Showing posts with label Darwin. Show all posts
Showing posts with label Darwin. Show all posts

6 Oct 2009

Darwin anyone?

For those of you lucky enough to live in the US with access to that wonderful channel that is PBS... you might be interested in watching this tonight:



I wish I could! And then check out their website, there appears to be plenty more information there!

One of these weeks I'll finish getting things organised enough to to a "Darwin Week", big double anniversary this year: 200th birthday (if he were still alive that is, lol!) and 150th anniversary of the publication of his revolutionary "On the Origin of Species".

12 Feb 2009

Happy 200 Darwin!

It's nice to notice a big anniversary for a scientist instead of the usual musician, artist, politician etc... And as a biologist I couldn't let this one pass, even if I don't have the time at the moment to wax on and on about "the father of evolution".

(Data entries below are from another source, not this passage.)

-- ==== Sys2Proof/Laws/Roots.lean ====
section
/-!
SUPPORT. Spec lemmas of the Scalar inverse and of the Tonelli-Shanks rounds (41_scalar.md R202, R203), and
squares modulo m as squares in ZMod m.
-/

namespace Sys2Proof.Machine

set_option Elab.async false

theorem fact_r : Fact (Nat.Prime r) := ⟨r_prime⟩

/-- Fermat's inverse is the field inverse, and 0 for 0 (41_scalar.md R202). -/
theorem toZ_frInv (u : Fr) : toZ (frInv u) = (toZ u)⁻¹ := by
  have := fact_r
  rw [frInv, toZ_modPow _ _ _ (by decide +kernel)]
  by_cases h : toZ u = 0
  · rw [h, inv_zero, zero_pow (by decide +kernel)]
  · refine eq_inv_of_mul_eq_one_left ?_
    rw [← pow_succ, show r - 2 + 1 = r - 1 by decide +kernel]
    exact ZMod.pow_card_sub_one_eq_one h

/-- A residue is a square of an integer exactly when it is a square in ZMod. -/
theorem square_iff {m : Nat} (u : Fin m) :
    (∃ y : Nat, y * y % m = u.val) ↔ ∃ z : ZMod m, z * z = toZ u := by
  have : NeZero m := ⟨fun h => by subst h; exact u.elim0⟩
  constructor
  · rintro ⟨y, hy⟩
    refine ⟨y, ?_⟩
    rw [← Nat.cast_mul, ← ZMod.natCast_mod, hy]; rfl
  · rintro ⟨z, hz⟩
    refine ⟨z.val, ?_⟩
    have h : ((z.val * z.val : Nat) : ZMod m) = (u.val : Nat) := by
      push_cast; rw [ZMod.natCast_zmod_val, hz]; rfl
    rw [ZMod.natCast_eq_natCast_iff] at h
    have h2 : z.val * z.val % m = u.val % m := h
    rw [h2, Nat.mod_eq_of_lt u.isLt]

theorem squareTimes_toZ : ∀ (k : Nat) (u : Fr), toZ (squareTimes u k) = toZ u ^ 2 ^ k := by
  intro k
  induction k with
  | zero => intro u; simp [squareTimes]
  | succ k ih => intro u; rw [squareTimes, ih, toZ_mul, ← pow_two, ← pow_mul, pow_succ' 2 k]

/-- The rounds keep x² = u·b while the order of b falls, so that they end with a root of u. -/
theorem tonelli_spec : ∀ (k : Nat) (x b c : Fr) (u : ZMod r), toZ x * toZ x = u * toZ b →
    toZ b ^ 2 ^ k = 1 → toZ c ^ 2 ^ k = -1 →
    toZ (tonelli k x b c) * toZ (tonelli k x b c) = u := by
  have := fact_r
  intro k
  induction k with
  | zero =>
    intro x b c u h1 h2 _
    simp only [pow_zero, pow_one] at h2
    simp only [tonelli]
    rw [h1, h2, mul_one]
  | succ k ih =>
    intro x b c u h1 h2 h3
    have hc : toZ (c * c) ^ 2 ^ k = -1 := by
      rw [toZ_mul, ← pow_two, ← pow_mul, ← pow_succ']; exact h3
    simp only [tonelli]
    split
    · rename_i h
      have h4 : toZ b ^ 2 ^ k = 1 := by rw [← squareTimes_toZ, h, toZ_toFr]; simp
      exact ih _ _ _ _ h1 h4 hc
    · rename_i h
      have h4 : toZ b ^ 2 ^ k = -1 := by
        have h5 : (toZ b ^ 2 ^ k - 1) * (toZ b ^ 2 ^ k + 1) = 0 := by
          have h6 : (toZ b ^ 2 ^ k) ^ 2 = 1 := by rw [← pow_mul, ← pow_succ]; exact h2
          linear_combination h6
        rcases mul_eq_zero.mp h5 with h6 | h6
        · exfalso
          apply h
          apply toZ_injective
          rw [squareTimes_toZ, toZ_toFr]
          push_cast
          linear_combination h6
        · linear_combination h6
      refine ih _ _ _ _ ?_ ?_ hc
      · rw [toZ_mul, toZ_mul, toZ_mul]; linear_combination (toZ c * toZ c) * h1
      · rw [toZ_mul, mul_pow, h4, hc]; ring

end Sys2Proof.Machine
end

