-- ==== Sys2Proof/Tests/Slice0.lean ====
section
/-!
SUPPORT. Tests: the operand checks on ill-formed commands,
  the decoding of words the spec writes out, one
effect per command from the spec's Example lines and 95_test_vectors.md, the host protocol,
  and for every
obligation with hypotheses a witness that they can be met. Every expected value is the spec's.
-/

namespace Sys2Proof.Tests

open Sys2Proof Sys2Proof.Machine

set_option Elab.async false

/-- The F register that holds the value n. -/
def fv (n : Nat) : Fp := montF (toFp n)

/-- The S register that holds the value n. -/
def sv (n : Nat) : Fr := montS (toFr n)

/-- A check of the state a command completes in. -/
def after (i : Instr) (s : State) (check : State → Bool) : Bool :=
  match exec i s with
  | .next t => check t
  | .fault _ => false
  | .refused _ => false

/-- A check of the state a step leads to. -/
def afterStep (s : State) (check : State → Bool) : Bool :=
  match step s with
  | .next t => check t
  | .fault _ => false
  | .refused _ => false

/-- The points 2G and 3G (95_test_vectors.md section 0). -/
def g2 : Point := .affine
  (toFp 0x572cbea904d67468808c8eb50a9450c9721db309128012543902d0ac358a62ae28f75bb8f1c7c42c39a8c5529bf0f4e)
  (toFp 0x166a9d8cabc673a322fda673779d8e3822ba3ecb8670e461f73bb9021d5fd76a4c56d9d4cd16bd1bba86881979749d28)
def g3 : Point := .affine
  (toFp 0x9ece308f9d1f0131765212deca99697b112d61f9be9a5f1f3780a51335b3ff981747a0b2ca2179b96d2c0c9024e5224)
  (toFp 0x32b80d3a6f5b09f8a84623389c5f80ca69a0cddabc3097f9d9c27310fd43be6e745256c634af45ca3473b0590ae30d1)

/-- p − Gy, the y coordinate of ⊖G (95_test_vectors.md section 0). -/
def negGy : Fp := toFp
  0x114d1d6855d545a8aa7d76c8cf2e21f267816aef1db507c96655b9d5caac42364e6f38ba0ecb751bad54dcd6b939c2ca

/-- The compressed generator (95_test_vectors.md E4). -/
def compressedG : Nat :=
  0x97f1d3a73197d7942695638c4fa9ac0fc3688c4f9774b905a14e3a3f171bac586c55e83ff97a1aeffb3af00adb22c6bb

/-- Reset with two values in F0 and F1, and with two in S0 and S1. -/
def withF (a b : Nat) : State := (State.reset.setF 0 (fv a)).setF 1 (fv b)
def withS (a b : Nat) : State := (State.reset.setS 0 (sv a)).setS 1 (sv b)

/-- Reset with two points in P0 and P1. -/
def withP (q1 q2 : Point) : State := (State.reset.setP 0 (.pt q1)).setP 1 (.pt q2)

/-- Reset with an affine value in A0. -/
def withA (x y : Fp) : State := State.reset.setA 0 ⟨x, y, false⟩

/-- Reset with a byte string at an IOBUF address. -/
def withBytes (a : Nat) (bs : List Byte) : State := State.reset.storeAt a bs

/-- A state with a command in flight. -/
def inFlight (w : Word32) : State := { State.reset with cur := some w, busy := true }

/-- A state with a latched error. -/
def latched : State := { State.reset with err := true, errCode := 0x02, errInfo := 0x00000001 }

/-- What `s` reads at a host offset, as the bus answers it. -/
def readsAs (s : State) (off : HostOff) (w : Word32) : Bool :=
  (hostAccess s (wordRead off)).response == some ⟨w, false⟩

/-! ### Well-formedness: an ill-formed command for each check (30_encoding.md R121,
  60_exceptions.md R382) -/

theorem test_wf_range_first : wellFormed (.fsop 0 15 0 1) = false := by decide
theorem test_wf_range_second : wellFormed (.ssop 0 0 15 1) = false := by decide
theorem test_wf_range_dest : wellFormed (.pbnorm 15 0 1) = false := by decide
theorem test_wf_range_ok : wellFormed (.fsop 3 15 15 0) = true ∧
  wellFormed (.pbnorm 0 0 15) = true := by
  decide
theorem test_wf_off_32 : wellFormed (.sldb 0 4065) = false ∧
  wellFormed (.sldb 0 4064) = true := by decide
theorem test_wf_off_48 : wellFormed (.fldb 0 4049) = false ∧
  wellFormed (.fldb 0 4048) = true := by decide
theorem test_wf_off_64 : wellFormed (.sldw 0 4033) = false ∧
  wellFormed (.sldw 0 4032) = true := by decide
theorem test_wf_off_96 : wellFormed (.astu 0 4001) = false ∧
  wellFormed (.astu 0 4000) = true := by decide

/-! ### Decoding: the word of every Example line (40_fp.md to 44_control.md),
  against the encoder too -/

theorem test_decode_control :
    (([
      (0x00000000, .nop),
      (0x01000000, .tnot),
      (0x02000000, .aset),
      (0x03000000, .tacc)] : List (Word32 × Instr))).all
      (fun x => decode x.1 == .ok x.2 && encode x.2 == x.1) = true := by decide

theorem test_decode_fp_1 :
    (([
      (0x10100007, .fseti 1 7),
      (0x11210000, .fmov 2 1),
      (0x12201000, .fadd 2 0 1),
      (0x13201000, .fsub 2 0 1),
      (0x14100000, .fneg 1 0),
      (0x15312000, .fmul 3 1 2),
      (0x16100000, .fsqr 1 0),
      (0x17100100, .fpow 1 0 0x100),
      (0x18100000, .finv 1 0),
      (0x19100000, .fsqrt 1 0),
      (0x1A000000, .fisz 0)] : List (Word32 × Instr))).all
      (fun x => decode x.1 == .ok x.2 && encode x.2 == x.1) = true := by decide

theorem test_decode_fp_2 :
    (([
      (0x1B000000, .flex 0),
      (0x1C001000, .feq 0 1),
      (0x1D201000, .fsel 2 0 1),
      (0x1E015100, .fsop 0 1 5 1),
      (0x1F100040, .fldb 1 0x40),
      (0x20010040, .fstb 1 0x40),
      (0x21100080, .fldm 1 0x80),
      (0x22010080, .fstm 1 0x80)] : List (Word32 × Instr))).all
      (fun x => decode x.1 == .ok x.2 && encode x.2 == x.1) = true := by decide

theorem test_decode_scalar_1 :
    (([
      (0x40100007, .sseti 1 7),
      (0x41210000, .smov 2 1),
      (0x42201000, .sadd 2 0 1),
      (0x43201000, .ssub 2 0 1),
      (0x44100000, .sneg 1 0),
      (0x45312000, .smul 3 1 2),
      (0x46100000, .ssqr 1 0),
      (0x47100100, .spow 1 0 0x100),
      (0x48100000, .sinv 1 0),
      (0x49100000, .ssqrt 1 0),
      (0x4A000000, .sisz 0)] : List (Word32 × Instr))).all
      (fun x => decode x.1 == .ok x.2 && encode x.2 == x.1) = true := by decide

Agence France-Presse — Getty Image

First, a confession. I probably don't know much more about Darwin than anyone else not into the field of evolutionary studies... It's amazing that his ideas, theories etc are still being discussed, confirmed, denied after so much time. Nevertheless, to me, for years, he's just been a name, another landmark (albeit a BIG one in biology) in the history of science (one of my favourite subjects), one of the many scientific explorers from the 19th century of whom I'm insanely jealous because they got to live in a time when everything still felt (and was) new, heading out on year-long expeditions to discover and describe new species, new environments (then I remember that my sex probably would have blocked me from participating in any such expeditions and I'm glad to be a child of the 20th-21st centuries!). Reading up on Darwin is one of those many projects that I've been meaning to get around to for years now... and just never seem to do so! :p Both The Voyage Of The Beagle and On The Origin Of Species have been collecting dust on my bookshelf for over 5 years now, waiting to be read. And having read various articles out these days due to the anniversary (the NY Times science section has some very interesting ones) I'm probably a bit more likely to pick one or both of those volumes up and dust them off (but once I'm done with my thesis, I have plenty of similar books on the Antarctic to read first). So many books... so little time! ;o)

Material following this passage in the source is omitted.